Taken as a whole, this trend can be described as a trend toward modeling, the act of creating representations of real-world concepts that are internally translated into the representations that computer systems (like database engines) inherently understand.

What’s key here is that modeling itself is something that takes place outside of the database, in large part because data often spans multiple databases and multiple formats. Thus what matters is the richness of the pipeline between what's in the data store and what runs outside that store.

Increasing that richness is the purpose of Microsoft's next wave of investments beyond further enhancements to the Entity Framework and Data Services (see Entity Framework futures and Data Services futures), namely a body of technologies collectively called the SQL Server Modeling CTP (Community Technology Preview). Rather than replacing existing data development methods, these technologies introduce new ways of working with SQL Server databases along with greater availability of metadata alongside the data itself.

Metadata—or information about data and applications—is the key to the next advances in developer productivity with data-oriented applications. Modeling, in other words, is a recognition that data about an application, and data about data, is just as important as the application and data themselves.
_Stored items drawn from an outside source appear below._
-- ==== Sys2Proof/Machine/LinkOps.lean ====
section
/-!
DEFINITION. Operations of the Jeand links that several families share: positions and runs (R303, R315, R318), codes that
reach consumers (R327), VOIDs (R323), bursts (R319, R320, R322), links going down (R325), messages from the mesh (R318).
-/
namespace Sys2Proof.Machine

/-- Installation time in 1/64 ns (R308). -/
def instTime (s : State) : Int := (s.cycle : Int) * (if s.nvm.gradeE then 40 else 32) + s.timeOff

/-- The link period and the position that the installation time is in, counted from time 0: a period is 10.24 µs, a position 8/7 ns
(R300, R303). -/
def periodNow (s : State) : Int := instTime s / 655360
def posNow (s : State) : Int := 7 * instTime s / 512
/-- The epoch by the time: 1,024 periods each (R308). -/
def epochNow (s : State) : Int := periodNow s / 1024

/-- The epoch of the transmit position of a flit: a flit of the end of a period that comes in the first half of an epoch was sent in the
epoch before (R326). -/
def flitEpoch (s : State) (f : RxFlit) : BitVec 32 :=
  if periodNow s % 1024 = 0 ∧ posNow s % 8960 < 4480 ∧ 4480 ≤ f.slot then s.lnk.epoch - 1 else s.lnk.epoch

/-! ### Messages and runs -/

/-- Link flits of a message: its header opens the first flit's payload (R319). -/
def linkFlits (bs : List Byte) : Nat := max 1 ((bs.length + 231) / 232)

/-- The position that follows in a run: reserved positions are passed over, odd ones too in half mode (R303). -/
def nextPos (half : Bool) (j : Nat) : Nat :=
  let d := if half then 2 else 1
  if (j + d) % 64 = 0 then j + 2 * d else j + d
def prevPos (half : Bool) (j : Nat) : Nat :=
  let d := if half then 2 else 1
  if (j - d) % 64 = 0 then j - 2 * d else j - d

/-- The TX entry at a position is a local one of the route. -/
def txLocal (rec' : List Byte) (route j : Nat) : Bool :=
  let e := lrTx rec' j
  decide (j < 8960) && j % 64 ≠ 0 && bits e 1 0 = 1 && bits e 13 2 = route

/-- Entries of the run from position `j` on. -/
def runFrom (rec' : List Byte) (route : Nat) : Nat → Nat → Nat
  | 0, _ => 0
  | n + 1, j => if txLocal rec' route j then 1 + runFrom rec' route n (nextPos (lrMode rec' ≠ 0) j) else 0
def runLen (rec' : List Byte) (route j : Nat) : Nat := runFrom rec' route 8960 j
/-- The position is the first of a run. -/
def runStarts (rec' : List Byte) (route j : Nat) : Bool :=
  txLocal rec' route j && !(decide (j ≥ 2) && txLocal rec' route (prevPos (lrMode rec' ≠ 0) j))
/-- Longest run of a route. -/
def longestRun (rec' : List Byte) (route : Nat) : Nat :=
  (List.range 8960).foldl (fun m j => if runStarts rec' route j then max m (runLen rec' route j) else m) 0

/-- The flit arrives outside ±4 ns of its expected arrival: position `slot` of its period, 8/7 ns each, plus D_PLAN (R315). -/
def offWindow (rec' : List Byte) (f : RxFlit) : Bool :=
  let late := (7 * f.arr - (512 * f.slot + 7 * lrDplan rec' : Nat)) % 4587520
  decide (1792 < late) && decide (late < 4587520 - 1792)

/-- The local receive position of a flit sent in the partner's position `j` (R315). -/
def rxPosition (rec' : List Byte) (j : Nat) : Nat := (j + ((lrDplan rec' + 256) * 7 + 511) / 512) % 8960

def rxAct (e : Nat) : Nat := bits e 1 0
def rxRoute (e : Nat) : Nat := bits e 13 2
def rxOut (e : Nat) : Nat := bits e 19 14

/-! ### Codes and VOIDs -/

/-- A link code reaches a deliver entry (R327, R343): the running jobs of the route's partition end, a fault of the
partition, one for each hold or down until the link is scheduled again; a collective on the route fails. -/
def linkCode (s : State) (l route : Nat) (code : Byte) : State :=
  let s := errorRecord (modLink s l fun v => { v with lastCode := code }) 5 2 (76 + l) 0 code
  let chs := (List.range 16).filter fun ch => (chanSt s ch).state ≠ 0 && chanRx (chanSt s ch) = route
  let s := forAll chs (fun ch s => chanFail s ch code) s
  match routePart s route with
  | none => s
  | some n =>
    let live (j : Job) : Bool := j.part = n && j.phase ≠ .queued
    if !s.jobs.any live then s
    else
      let s := endJobs s code live
      let v := linkSt s l
      let lasting := decide (v.state ≠ 3)
      if lasting && v.hitParts.contains n then s
      else
        raiseFault (if lasting then setLink s l { v with hitParts := n :: v.hitParts } else s) 4 [n] l code

/-- The code a link's silent entries carry (R322 to R325). -/
def silentCode (v : LinkSt) : Byte := if v.state = 4 then eLinkHold else if v.state = 3 then eSlotMiss else eLinkDown

/-- The module sends data and forwards (R321, R329): the outgoing link is scheduled. -/
def linkSends (s : State) (l : Nat) : Bool := (linkSt s l).state = 3

/-- A flit leaves on a link at a position, with ETAG and POS written afresh (R301). -/
def sendFlit (s : State) (l pos : Nat) (f : RxFlit) : State :=
  if linkSends s l then
    send s (.linkFlit l { f with slot := pos, pos := pos, etag := s.lnk.epoch.toNat % 256, arr := 0, err0 := 0, err1 := 0 })
  else s

/-- A VOID in place of a flit of link `l` that cannot be forwarded (R319, R323). -/
def sendVoid (s : State) (l out pos : Nat) (code : Byte) : State :=
  let s := errorRecord (modLink s l fun v => { v with lastCode := code }) 5 2 (76 + l) 0 code
  if linkSends s out then
    let node := s.lnk.node % 4096
    let f : RxFlit := { type := 5, src := node, data := code :: toBytes 2 node ++ [BitVec.ofNat 8 out] ++ List.replicate 228 0 }
    sendFlit (modLink s out fun v => { v with void := bump v.void 1 }) out pos f
  else s

/-! ### Bursts -/

/-- Burst of a route, if one is open. -/
def burstOf (v : LinkSt) (route : Nat) : Option Burst := v.bursts.find? (·.route = route)
def setBurst (v : LinkSt) (b : Burst) : LinkSt := { v with bursts := v.bursts.filter (·.route ≠ b.route) ++ [b] }
def dropBurst (v : LinkSt) (route : Nat) : LinkSt := { v with bursts := v.bursts.filter (·.route ≠ route) }

/-- The open burst of a route is discarded with a code; its later flits are dropped without another code (R322). -/
def failBurst (s : State) (l route : Nat) (code : Byte) : State :=
  match burstOf (linkSt s l) route with
  | some b =>
    if b.dead then s
    else linkCode (modLink s l fun v => setBurst v { b with bytes := [], dead := true, held := false }) l route code
  | none => linkCode s l route code

/-- Flits in the receive buffer of a link (R320). -/
def rxFill (v : LinkSt) : Nat :=
  (v.bursts.map fun b => if b.dead then 0 else b.got).foldl (· + ·) 0 + (v.msgs.map fun m => linkFlits m.bytes).foldl (· + ·) 0

/-- Bytes of a COLL message by its header (R338). -/
def collLen (bs : List Byte) : Nat :=
  match field bs 0 1 with
  | 0 | 2 => 24 + 8 * field bs 12 4
  | 1 | 3 => 24 + 4 * field bs 12 4
  | _ => 24

/-- Data bytes of a chunk buffer, and the address of one (R340). -/
def chunkBuf (c : ChanSt) (i : Nat) : Nat := chanInbox c + 8192 * i
/-- A free chunk buffer of a channel for a chunk message: the lowest; none for a CREDIT or an ABORT. [DESIGN CHOICE, log 35] -/
def freeBuf (c : ChanSt) (bs : List Byte) : Nat :=
  if field bs 0 1 = 4 ∨ field bs 0 1 = 5 then 16 else ((List.range 16).find? fun i => !c.inbox.any (·.buf = i)).getD 16

/-- A whole COLL burst goes to its channel; one for a closed channel or on another route is discarded (R341). A CREDIT comes
back from NEXT on the link of TXROUTE. -/
def takeColl (s : State) (l route src : Nat) (bs : List Byte) : State :=
  let ch := field bs 1 1 % 16
  let c := chanSt s ch
  if c.state = 0 ∨ (chanRx c ≠ route ∧ ¬ (field bs 0 1 = 4 ∧ chanTx c = route)) then modLink s l fun v => { v with msgRej := bump v.msgRej 1 }
  else
    let bs := bs.take (collLen bs)
    let i := freeBuf c bs
    let s := if i < 16 then memWrite s (chunkBuf c i) ((bs.drop 24).take 8192) else s
    setChan s ch { c with inbox := c.inbox ++ [⟨src, route, bs, i⟩], rxBytes := bump c.rxBytes bs.length }

/-- A burst is whole: COLL to its channel, DATA to the link's messages. -/
def burstWhole (s : State) (l : Nat) (b : Burst) : State :=
  let s := modLink s l fun v => dropBurst v b.route
  if b.coll then takeColl s l b.route b.src b.bytes
  else modLink s l fun v => { v with msgs := v.msgs ++ [⟨b.route, b.src, 0, false, b.bytes, false⟩] }

/-- A DATA or COLL flit at a deliver entry (R319, R320, R322). -/
def burstFlit (s : State) (l route : Nat) (f : RxFlit) : State :=
  let v := linkSt s l
  let full := decide (rxFill v ≥ 128)
  let payload := f.data ++ List.replicate (232 - f.data.length) 0
  let last := f.bpos = 0 || f.bpos = 3
  if f.bpos = 0 ∨ f.bpos = 1 then
    let cut := match burstOf v route with | some b => !b.dead | none => false
    let s := if cut then failBurst s l route eSlotMiss else s
    let b : Burst := ⟨route, f.type = 2, f.src, payload, 1, false, false⟩
    if full then
      (if last then linkCode s l route eSlotMiss else failBurst (modLink s l fun v => setBurst v b) l route eSlotMiss)
    else if last then burstWhole s l b
    else modLink s l fun v => setBurst v b
  else
    match burstOf v route with
    | some b =>
      if b.dead then
        modLink s l fun v => { (if last then dropBurst v route else v) with miss := bump v.miss 1 }
      else if f.bseq ≠ b.got ∨ full then
        failBurst (modLink s l fun v => { v with miss := bump v.miss 1 }) l route eSlotMiss
      else
        let b := { b with bytes := b.bytes ++ payload, got := b.got + 1 }
        if last then burstWhole s l b else modLink s l fun v => setBurst v b
    | none =>
      -- an orphan: its FIRST was not taken
      let s := modLink s l fun v => { v with miss := bump v.miss 1 }
      let s := if last then s else modLink s l fun v => setBurst v ⟨route, f.type = 2, f.src, [], 0, false, true⟩
      linkCode s l route eSlotMiss

/-- A decision that silence left open becomes E_SLOT_MISS when the link next delivers a flit (R324). -/
def settleHeld (s : State) (l : Nat) : State :=
  forAll ((linkSt s l).bursts.filter fun b => b.held && !b.dead) (fun b s => failBurst s l b.route eSlotMiss) s

/-! ### Down -/

/-- A link goes down (R325): its open bursts end with E_LINK_DOWN; it retrains from step 1. -/
def linkDown (s : State) (l : Nat) : State :=
  let routes := ((linkSt s l).bursts.filter (!·.dead)).map (·.route)
  let s := modLink s l fun v =>
    { v with state := 5, down := bump v.down 1, hitParts := [], bursts := [], step := 1, locked := false, exch := 0, dsum := 0,
             osum := 0, partner := {}, ctrl := [], measSent := 0, echo := none, timeEcho := none }
  forAll routes (fun r s => linkCode s l r eLinkDown) s

/-! ### From the mesh (R296, R318) -/

/-- The enabled transit route from a pip to the link whose attachment pip a flit reaches. -/
def edgeRoute (s : State) (pip from_ : Nat) : Option Nat :=
  let r := resv s
  s.mod.transit.find? fun i =>
    routePip r i = some from_ && (match routeEnd r i 2 with | some e => e.pip = pip | none => false)

/-- Link flits in the transmit buffer (R318). -/
def txFill (v : LinkSt) : Nat :=
  (v.tx.map fun m => linkFlits m.bytes).foldl (· + ·) 0 + (v.part.map fun m => linkFlits m.bytes).foldl (· + ·) 0

/-- A message joins the transmit buffer; one longer than every run of its route, or than the 64 flits of a burst, ends the sending job
(R318, R319). [DEDUCED, log 36] -/
def queueTx (s : State) (l : Nat) (m : LinkMsg) : State :=
  if linkFlits m.bytes > min 64 (longestRun (linkSt s l).record m.route) then
    (if m.pip = 0 then s else failPip s (m.pip - 1) eDesc false)
  else modLink s l fun v => { v with tx := v.tx ++ [m] }

/-- A route flit enters the transmit buffer: a message is whole once the bytes its DATA header names are there. -/
def takeEdge (s : State) (l route from_ : Nat) (data : Flit) : State :=
  let v := linkSt s l
  let old := (v.part.find? fun m => m.route = route && m.pip = from_).map (·.bytes)
  let bs := old.getD [] ++ toBytes 64 data.toNat
  let rest := v.part.filter fun m => !(m.route = route && m.pip = from_)
  let want := 24 + field bs 16 2
  if bs.length < want then setLink s l { v with part := rest ++ [⟨route, from_, bs⟩] }
  else queueTx (setLink s l { v with part := rest }) l ⟨route, s.lnk.node % 4096, from_ + 1, false, bs.take want, false⟩

end Sys2Proof.Machine
end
And the components of the SQL Server Modeling CTP, shown in Figure 10 as a projection from Figure 9, are the ways in which Microsoft is beginning to explore this new territory.

History_Futures_1.png

Figure 10: Future technologies in the SQL Server Modeling CTP.

The code name “M” language is like a more manageable (though more limited) form of Transact-SQL, the language normally used to describe data schema and values. It's also closely aligned with the purpose of the EDMX files used in the Entity Framework to implement the conceptual layer (or Entity Data Model). The "M" language is, in fact, being developed as a textual language that also implements the Entity Data Model, and will serve alongside the XML-based EDMX dialect. Furthermore, "M" includes powerful support for the creation of domain-specific languages (DSLs) in which application logic, data access layers, and even an application’s user interface can be easily defined by even non-developers.
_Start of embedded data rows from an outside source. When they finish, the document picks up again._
-- ==== Sys2Proof/Machine/Staging.lean ====
section
/-!
DEFINITION. Accesses and requests of the staging buffers (R288 to R293).
-/
namespace Sys2Proof.Machine

/-! ### Request lines (Table 11.6) -/

def rqAop (b : List Byte) : Nat := bits (field b 0 8) 3 0
def rqW32 (b : List Byte) : Bool := bit (field b 0 8) 4
def rqNel (b : List Byte) : Nat := bits (field b 0 8) 9 5
def rqSlot (b : List Byte) : Nat := bits (field b 0 8) 17 10
def rqSeq (b : List Byte) : Word32 := BitVec.ofNat 32 (field b 4 4)
def rqTarget (b : List Byte) : Nat := bits (field b 8 8) 25 0
def rqRet (b : List Byte) : Nat := bits (field b 16 8) 25 0
/-- Bytes of an element. -/
def rqSize (b : List Byte) : Nat := if rqW32 b then 4 else 8
def rqBytes (b : List Byte) : Nat := rqNel b * rqSize b
/-- SWAP and CAS return old values. -/
def rqReturns (b : List Byte) : Bool := rqAop b = 5 || rqAop b = 6
/-- Operand word `i`. -/
def rqOpnd (b : List Byte) (i : Nat) : Nat := field b (24 + i * rqSize b) (rqSize b)

/-- Most elements, or pairs, that a request carries. -/
def rqMost (b : List Byte) : Nat :=
  if rqAop b = 6 then (if rqW32 b then 13 else 6) else (if rqW32 b then 26 else 13)

/-- A run of the request lies in one line, at a multiple of its element size. -/
def runOk (b : List Byte) (o : Nat) : Bool := o % rqSize b = 0 && decide (o % 128 + rqBytes b ≤ 128)

/-- The request has the form that R290 and R293 ask. -/
def rqForm (b : List Byte) : Bool :=
  (decide (rqAop b ≤ 6) || rqAop b = 8 || rqAop b = 9) && bits (field b 0 8) 31 18 = 0 && bits (field b 8 8) 63 26 = 0
  && bits (field b 16 8) 63 26 = 0 && decide (1 ≤ rqNel b) && decide (rqNel b ≤ rqMost b)
  && (rqAop b ≠ 8 || rqW32 b) && runOk b (rqTarget b) && (!rqReturns b || runOk b (rqRet b))

/-- Module address of a staging offset of stack `k`. -/
def stgAddr (k o : Nat) : Nat := stgBase + k * 0x4000000 + o

/-- The sender may touch the run. -/
def senderOwns (s : State) (r : Req) (a n : Nat) : Bool :=
  match r.src with | .host h _ => hostMem s h a n | .hull ch => hostMem s (hchan s ch).owner a n | _ => ctxMem s r.ctx a n

def rqBounds (s : State) (k : Nat) (r : Req) : Bool :=
  let b := r.bytes
  senderOwns s r (stgAddr k (rqTarget b)) (rqBytes b)
  && (!rqReturns b || senderOwns s r (stgAddr k (rqRet b)) (rqBytes b))

/-- SEQ minus NEXT of the slot, as a signed number. [DEDUCED, log 35] -/
def seqAhead (v : StackSt) (b : List Byte) : Int := (rqSeq b - Tab.get 0 v.next (rqSlot b)).toInt

/-- The code with which a request is refused (R293), or E_OK. [DEDUCED, log 35] -/
def rqCode (s : State) (k : Nat) (r : Req) : Byte :=
  if !rqForm r.bytes then eDesc
  else if rqAop r.bytes = 8 && decide (seqAhead (stackSt s k) r.bytes < 0) then eDesc
  else if !rqBounds s k r then eBounds
  else eOk

/-! ### Elements (R291) -/

/-- The new value of an element of `n` bits from its old value and the operand, or the compare and new operands. -/
def elemOp (aop n old x y : Nat) : Nat :=
  match aop with
  | 0 => (old + x) % 2 ^ n
  | 1 => if sgn n x < sgn n old then x else old
  | 2 => if sgn n old < sgn n x then x else old
  | 3 => min old x
  | 4 => max old x
  | 5 => x
  | _ => if old = x then y else old

/-- Elements at the run of a request. -/
def rqOld (s : State) (k : Nat) (b : List Byte) : List Nat :=
  (groups (rqSize b) (rqNel b) (memRead s (stgAddr k (rqTarget b)) (rqBytes b))).map ofBytes

/-- The elements a request leaves. -/
def rqNew (b : List Byte) (old : List Nat) : List Nat :=
  (List.range old.length).map fun i =>
    let x := if rqAop b = 6 then rqOpnd b (2 * i) else rqOpnd b i
    elemOp (rqAop b) (8 * rqSize b) (nth old i 0) x (rqOpnd b (2 * i + 1))

def elemBytes (b : List Byte) (l : List Nat) : List Byte := l.flatMap (toBytes (rqSize b))

/-- An integer request is applied: the run at TARGET, read with its errors noted (R288), and the old values at RET of a SWAP
or CAS. -/
def applyInt (s : State) (k : Nat) (b : List Byte) : State :=
  let old := rqOld s k b
  let s := noteMem s (stgAddr k (rqTarget b)) (rqBytes b)
  let s := memWrite s (stgAddr k (rqTarget b)) (elemBytes b (rqNew b old))
  let s := if rqReturns b then memWrite s (stgAddr k (rqRet b)) (elemBytes b old) else s
  modStack s k fun v => { v with opsCnt := bump v.opsCnt 1 }

/-- An ordered add is applied and NEXT of its slot moves on (R292). -/
def applyAdd (s : State) (k slot addr : Nat) (ws : List Word32) : State :=
  let old := words32 (memRead s addr (4 * ws.length))
  let s := noteMem s addr (4 * ws.length)
  let s := memWrite s addr (bytes32 ((List.zip old ws).map fun e => f32add e.1 e.2))
  modStack s k fun v => { v with opsCnt := bump v.opsCnt 1, next := Tab.set 0 v.next slot (Tab.get 0 v.next slot + 1) }

/-! ### Service -/

/-- A FADD that the full reorder store keeps at its attachment pip (R292). -/
def keptAtPip (s : State) (k : Nat) (r : Req) : Bool :=
  isReq r.addr && r.write && rqAop r.bytes = 8 && rqCode s k r = eOk && decide (0 < seqAhead (stackSt s k) r.bytes)
  && decide (32 ≤ (stackSt s k).held.length)

/-- The staging bank that an access uses (R288, R290). -/
def accessBank (r : Req) : Nat := (if isReq r.addr && r.write then rqTarget r.bytes else r.addr - stgBase) / 2 ^ 22 % 16

/-- The access that is served next, and what is left: the oldest whose bank has served none in this cycle (R288, R289). [DEDUCED, log 35] -/
def nextAccess (s : State) (k : Nat) : Option (Req × List Req) :=
  let q := (stackSt s k).stq
  ((List.range q.length).find? fun i =>
    match q[i]? with
    | some r => !keptAtPip s k r && !(stackSt s k).stUsed.contains (accessBank r)
    | none => false).bind fun i => (q[i]?).map fun r => (r, q.eraseIdx i)

/-- The access leaves the queue and has its bank for this cycle. -/
def serveIt (s : State) (k : Nat) (r : Req) (rest : List Req) : State :=
  modStack s k fun v => { v with stq := rest, stUsed := v.stUsed ++ [accessBank r] }

/-- A request is refused (R293): its code, and the end of the job that sent it. -/
def refuseReq (s : State) (k : Nat) (r : Req) (code : Byte) : State :=
  failReq (modStack s k fun v => { v with stErr := true, stCode := code }) r code

/-- A request that is served reads the run at TARGET: all but ORDSET and a FADD ahead of NEXT (R291, R292). -/
def readsRun (s : State) (k : Nat) (b : List Byte) : Bool := rqAop b ≠ 9 && (rqAop b ≠ 8 || seqAhead (stackSt s k) b = 0)

/-- A word with an uncorrected error under the run that a request reads ends its sender's job (R278, R288). -/
def runUe (s : State) (k : Nat) (b : List Byte) : Bool :=
  readsRun s k b && memUe s (stgAddr k (rqTarget b)) (rqBytes b)

/-- Serve the next access if it is a request of operation `aop`: refused, or it acts and its sender's write has landed. [DEDUCED, log 35] -/
def serveReq (s : State) (k aop : Nat) (act : State → Req → State) : State :=
  match nextAccess s k with
  | none => s
  | some (r, rest) =>
    if !(isReq r.addr && r.write && rqAop r.bytes = aop) then s
    else
      let code := rqCode s k r
      let ue := runUe s k r.bytes
      let s := serveIt s k r rest
      if code ≠ eOk then refuseReq s k r code
      else if ue then ueReq (writeAccepted (act s r) r) r
      else writeAccepted (act s r) r

/-- The line of a read goes back to its unit on the route it came by (R270). -/
def lineBack (s : State) (r : Req) (bs : List Byte) : State :=
  modStack s (stackOf r.addr) fun v =>
    { v with lines := Tab.set [] v.lines r.route (Tab.get [] v.lines r.route ++
        [{ r with data := ofLineBytes bs, ready := slotNow s, sent := 0 }]) }

/-- A read of staging is answered, or its line goes to the unit that asked. -/
def answerRead (s : State) (r : Req) : State :=
  let ue := memUe s r.addr r.len
  let bs := memRead s r.addr r.len
  let s := noteMem s r.addr r.len
  match r.src with
  | .host h tag => send s (.memData h tag bs)
  | .hull ch => hullGot s ch bs
  | .unit _ _ => if ue then ueReq (lineBack s r bs) r else lineBack s r bs
  | .acorn _ | .link _ => s

/-- A read of a request window returns free values: the manual gives none. -/
def answerFree (s : State) (r : Req) : State :=
  let bs := freeBytes s r.len
  let s := drew s r.len
  match r.src with
  | .host h tag => send s (.memData h tag bs)
  | .hull ch => hullGot s ch bs
  | .unit _ _ => lineBack s r bs
  | .acorn _ | .link _ => s

/-- A plain write: the words that it covers in part are read and merged (R288). -/
def writeStaging (s : State) (a : Nat) (bs : List Byte) : State :=
  let part := (wordsIn (a - stgBase) bs.length).filter fun w => decide (stgBase + 8 * w < a) || decide (a + bs.length < stgBase + 8 * w + 8)
  memWrite (forAll part noteStg s) a bs

/-- Serve a plain access whose sender owns its granules; a host's that does not is rejected (R351). -/
def servePlain (s : State) (r : Req) : State :=
  let n := if r.write then r.bytes.length else r.len
  if !senderOwns s r r.addr n then
    match r.src with
    | .host h tag => rejectAcc s ⟨h, r.write, r.addr, r.bytes, r.len, tag, 0⟩
    | .hull ch => hullGot s ch (List.replicate r.len 0)
    | _ => failReq s r eBounds
  else if r.write then writeAccepted (writeStaging s r.addr r.bytes) r
  else answerRead s r

/-- STAGING_ACCESS (R288, R289): the next access if it is plain; also a read of a request window, and a request whose AOP is
reserved. -/
def execStagingAccess (k : Nat) (s : State) : Host.Outcome State Fault Refusal :=
  within 12 k (
    match nextAccess s k with
    | none => s
    | some (r, rest) =>
      let pop := serveIt s k r rest
      if !isReq r.addr then servePlain pop r
      else if !r.write then answerFree pop r
      else if rqAop r.bytes = 7 ∨ rqAop r.bytes > 9 then refuseReq pop k r eDesc
      else s)

/-- ADD (R291). -/
def execStAdd (k : Nat) (s : State) : Host.Outcome State Fault Refusal := within 12 k (serveReq s k 0 fun s r => applyInt s k r.bytes)
/-- SMIN (R291). -/
def execStSmin (k : Nat) (s : State) : Host.Outcome State Fault Refusal := within 12 k (serveReq s k 1 fun s r => applyInt s k r.bytes)
/-- SMAX (R291). -/
def execStSmax (k : Nat) (s : State) : Host.Outcome State Fault Refusal := within 12 k (serveReq s k 2 fun s r => applyInt s k r.bytes)
/-- UMIN (R291). -/
def execStUmin (k : Nat) (s : State) : Host.Outcome State Fault Refusal := within 12 k (serveReq s k 3 fun s r => applyInt s k r.bytes)
/-- UMAX (R291). -/
def execStUmax (k : Nat) (s : State) : Host.Outcome State Fault Refusal := within 12 k (serveReq s k 4 fun s r => applyInt s k r.bytes)
/-- STAGING_SWAP (R291). -/
def execStSwap (k : Nat) (s : State) : Host.Outcome State Fault Refusal := within 12 k (serveReq s k 5 fun s r => applyInt s k r.bytes)
/-- CAS (R291). -/
def execStCas (k : Nat) (s : State) : Host.Outcome State Fault Refusal := within 12 k (serveReq s k 6 fun s r => applyInt s k r.bytes)

/-- FADD (R292): applied at NEXT, held ahead of it. -/
def execStFadd (k : Nat) (s : State) : Host.Outcome State Fault Refusal :=
  within 12 k (serveReq s k 8 fun s r =>
    let b := r.bytes
    let a := stgAddr k (rqTarget b)
    let ws := (List.range (rqNel b)).map fun i => BitVec.ofNat 32 (rqOpnd b i)
    if seqAhead (stackSt s k) b = 0 then applyAdd s k (rqSlot b) a ws
    else modStack s k fun v =>
      { v with held := v.held ++ [⟨rqSlot b, (rqSeq b).toNat, a, ws, r.ctx, r.src⟩], holdCnt := bump v.holdCnt 1 })

/-- The held add of a slot whose SEQ equals NEXT (R292). -/
def readyAdd (v : StackSt) (slot : Nat) : Option HeldAdd :=
  v.held.find? fun h => h.slot = slot && BitVec.ofNat 32 h.seq = Tab.get 0 v.next slot

/-- FADD_HELD_APPLY (R278, R292): the held add of the slot whose SEQ now equals NEXT, in a cycle in which its bank has served no access. -/
def execFaddHeldApply (k slot : Nat) (s : State) : Host.Outcome State Fault Refusal :=
  within 12 k (
    match readyAdd (stackSt s k) slot with
    | none => s
    | some h =>
      let bank := (h.addr - stgBase) / 2 ^ 22 % 16
      if (stackSt s k).stUsed.contains bank then s
      else
        let ue := memUe s h.addr (4 * h.words.length)
        let s := applyAdd (modStack s k fun v => { v with held := v.held.erase h, stUsed := v.stUsed ++ [bank] }) k slot h.addr h.words
        if ue then ueReq s { src := h.src, addr := h.addr, ctx := h.ctx } else s)

/-- ORDSET (R292): NEXT of the slot, whose held requests are discarded. -/
def execOrdset (k : Nat) (s : State) : Host.Outcome State Fault Refusal :=
  within 12 k (serveReq s k 9 fun s r =>
    modStack s k fun v =>
      { v with next := Tab.set 0 v.next (rqSlot r.bytes) (rqSeq r.bytes), held := v.held.filter (·.slot ≠ rqSlot r.bytes)
               opsCnt := bump v.opsCnt 1 })

end Sys2Proof.Machine
end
SQL Server Modeling Services, for its part, deals with enterprise-wide metadata and the kinds of applications that enterprises are interested in building around that metadata. And the code name “Quadrant” tool provides a visual means of interacting with relational data in ways that have traditionally been either very difficult or have necessitated a custom application of some kind. Many “forms over data” applications that have to date been written using the other data access technologies we’ve seen can be quickly assembled directly within “Quadrant”.

Much more can be said on these future technologies, of course, which you can find on the MSDN Data Developer Center along with resources for most of the other current technologies we’ve covered. Indeed, this historical journey has been written to introduce you to those many resources and to put all these technologies into a context that not only spans several decades in the past, but will span at least as many into the future. Indeed, the very cutting-edge developments we've covered here will themselves, one day, be seen as but first steps in an even greater arc of technological development. For within all our systems, data is again the piece with the greatest longevity…and the piece that will undoubtedly continue to expand and take on an increasingly central role in our lives.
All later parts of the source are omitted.